• **Records for the exercise**:

@[simp] theorem State.resume_boot : ∀ (s : State) (e : Nat), (s.resume e).boot = s.boot := by
  intros
  simp only [State.resume, apply_ite State.boot, ite_self, boot_leaf, State.wake_boot, State.modEng_boot,
      State.boundary_boot, State.awaitEnd_boot]

@[simp] theorem State.engResume_boot : ∀ (s : State) (e : Nat), (s.engResume e).boot = s.boot := by
  intros
  unfold State.engResume
  split <;> first | rfl | simp only [boot_leaf, State.resume_boot, State.engRefuse_boot]

@[simp] theorem State.fwWrite_boot : ∀ (s : State) (e : Nat), (s.fwWrite e).boot = s.boot := by
  intros
  simp only [State.fwWrite, boot_leaf, State.engReset_boot, State.modEng_boot]

@[simp] theorem State.loadFailed_boot : ∀ (s : State) (e : Nat), (s.loadFailed e).boot = s.boot := by
  intros
  simp only [State.loadFailed, boot_leaf, State.engErr_boot, State.modEng_boot, State.engReset_boot]

@[simp] theorem State.startSteward_boot : ∀ (s : State), s.startSteward.boot = s.boot := by
  intros
  simp only [State.startSteward, boot_leaf, State.resume_boot, State.modPwr_boot, State.modSaf_boot]

@[simp] theorem State.resumeOwn_boot : ∀ (s : State), s.resumeOwn.boot = s.boot := by
  intros
  unfold State.resumeOwn
  exact foldl_keeps State.boot _ (fun _ _ => by first
    | rfl
    | simp only [boot_leaf, State.resume_boot, State.modPwr_boot]) _ _

@[simp] theorem State.powerRefuse_boot : ∀ (s : State) (cause : BitVec 3), (s.powerRefuse cause).boot = s.boot := by
  intros
  simp only [State.powerRefuse, boot_leaf, State.modPwr_boot, State.fire_boot, State.awaitEnd_boot]

@[simp] theorem State.powerUndo_boot : ∀ (s : State) (cause : BitVec 3), (s.powerUndo cause).boot = s.boot := by
  intros
  simp only [State.powerUndo, boot_leaf, State.resumeOwn_boot, State.startSteward_boot, State.liftHold_boot,
      State.powerRefuse_boot, State.modPwr_boot]

@[simp] theorem State.powerEntered_boot : ∀ (s : State) (t : PwrTrans), (s.powerEntered t).boot = s.boot := by
  intros
  simp only [State.powerEntered, boot_leaf, State.fire_boot, State.awaitEnd_boot, State.modPwr_boot]

@[simp] theorem State.powerLeft_boot : ∀ (s : State) (t : PwrTrans), (s.powerLeft t).boot = s.boot := by
  intros
  unfold State.powerLeft
  (repeat' first
    | with_reducible rfl
    | (with_reducible refine (foldl_keeps (State.boot) _ (fun _ _ => ?_) _ _).trans ?_)
    | (simp only [implies_true, forall_const, ↓apply_ite State.boot, apply_ite Prod.fst, ite_self, ↓boot_leaf,
            ↓State.fire_boot, ↓State.awaitEnd_boot, ↓State.modSaf_boot, ↓State.liftHold_boot, ↓State.resumeOwn_boot,
            ↓State.startSteward_boot, ↓State.relink_boot, ↓State.copiesLost_boot, ↓State.modPwr_boot]; done)
    | split
    | (simp only [implies_true, forall_const, ↓apply_ite State.boot, apply_ite Prod.fst, ite_self, ↓boot_leaf,
            ↓State.fire_boot, ↓State.awaitEnd_boot, ↓State.modSaf_boot, ↓State.liftHold_boot, ↓State.resumeOwn_boot,
            ↓State.startSteward_boot, ↓State.relink_boot, ↓State.copiesLost_boot, ↓State.modPwr_boot])
    | rfl)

• **Exercise objective**: There is one span to return: the line holding "(fun _ _ => ?_) _ _).trans ?_)" and every line after it through the end of the listing above; please give it exactly and add nothing.

• **Task output**:
    | (with_reducible refine (foldl_keeps (State.boot) _ (fun _ _ => ?_) _ _).trans ?_)
    | (simp only [implies_true, forall_const, ↓apply_ite State.boot, apply_ite Prod.fst, ite_self, ↓boot_leaf,
            ↓State.fire_boot, ↓State.awaitEnd_boot, ↓State.modSaf_boot, ↓State.liftHold_boot, ↓State.resumeOwn_boot,
            ↓State.startSteward_boot, ↓State.relink_boot, ↓State.copiesLost_boot, ↓State.modPwr_boot]; done)
    | split
    | (simp only [implies_true, forall_const, ↓apply_ite State.boot, apply_ite Prod.fst, ite_self, ↓boot_leaf,
            ↓State.fire_boot, ↓State.awaitEnd_boot, ↓State.modSaf_boot, ↓State.liftHold_boot, ↓State.resumeOwn_boot,
            ↓State.startSteward_boot, ↓State.relink_boot, ↓State.copiesLost_boot, ↓State.modPwr_boot])
    | rfl)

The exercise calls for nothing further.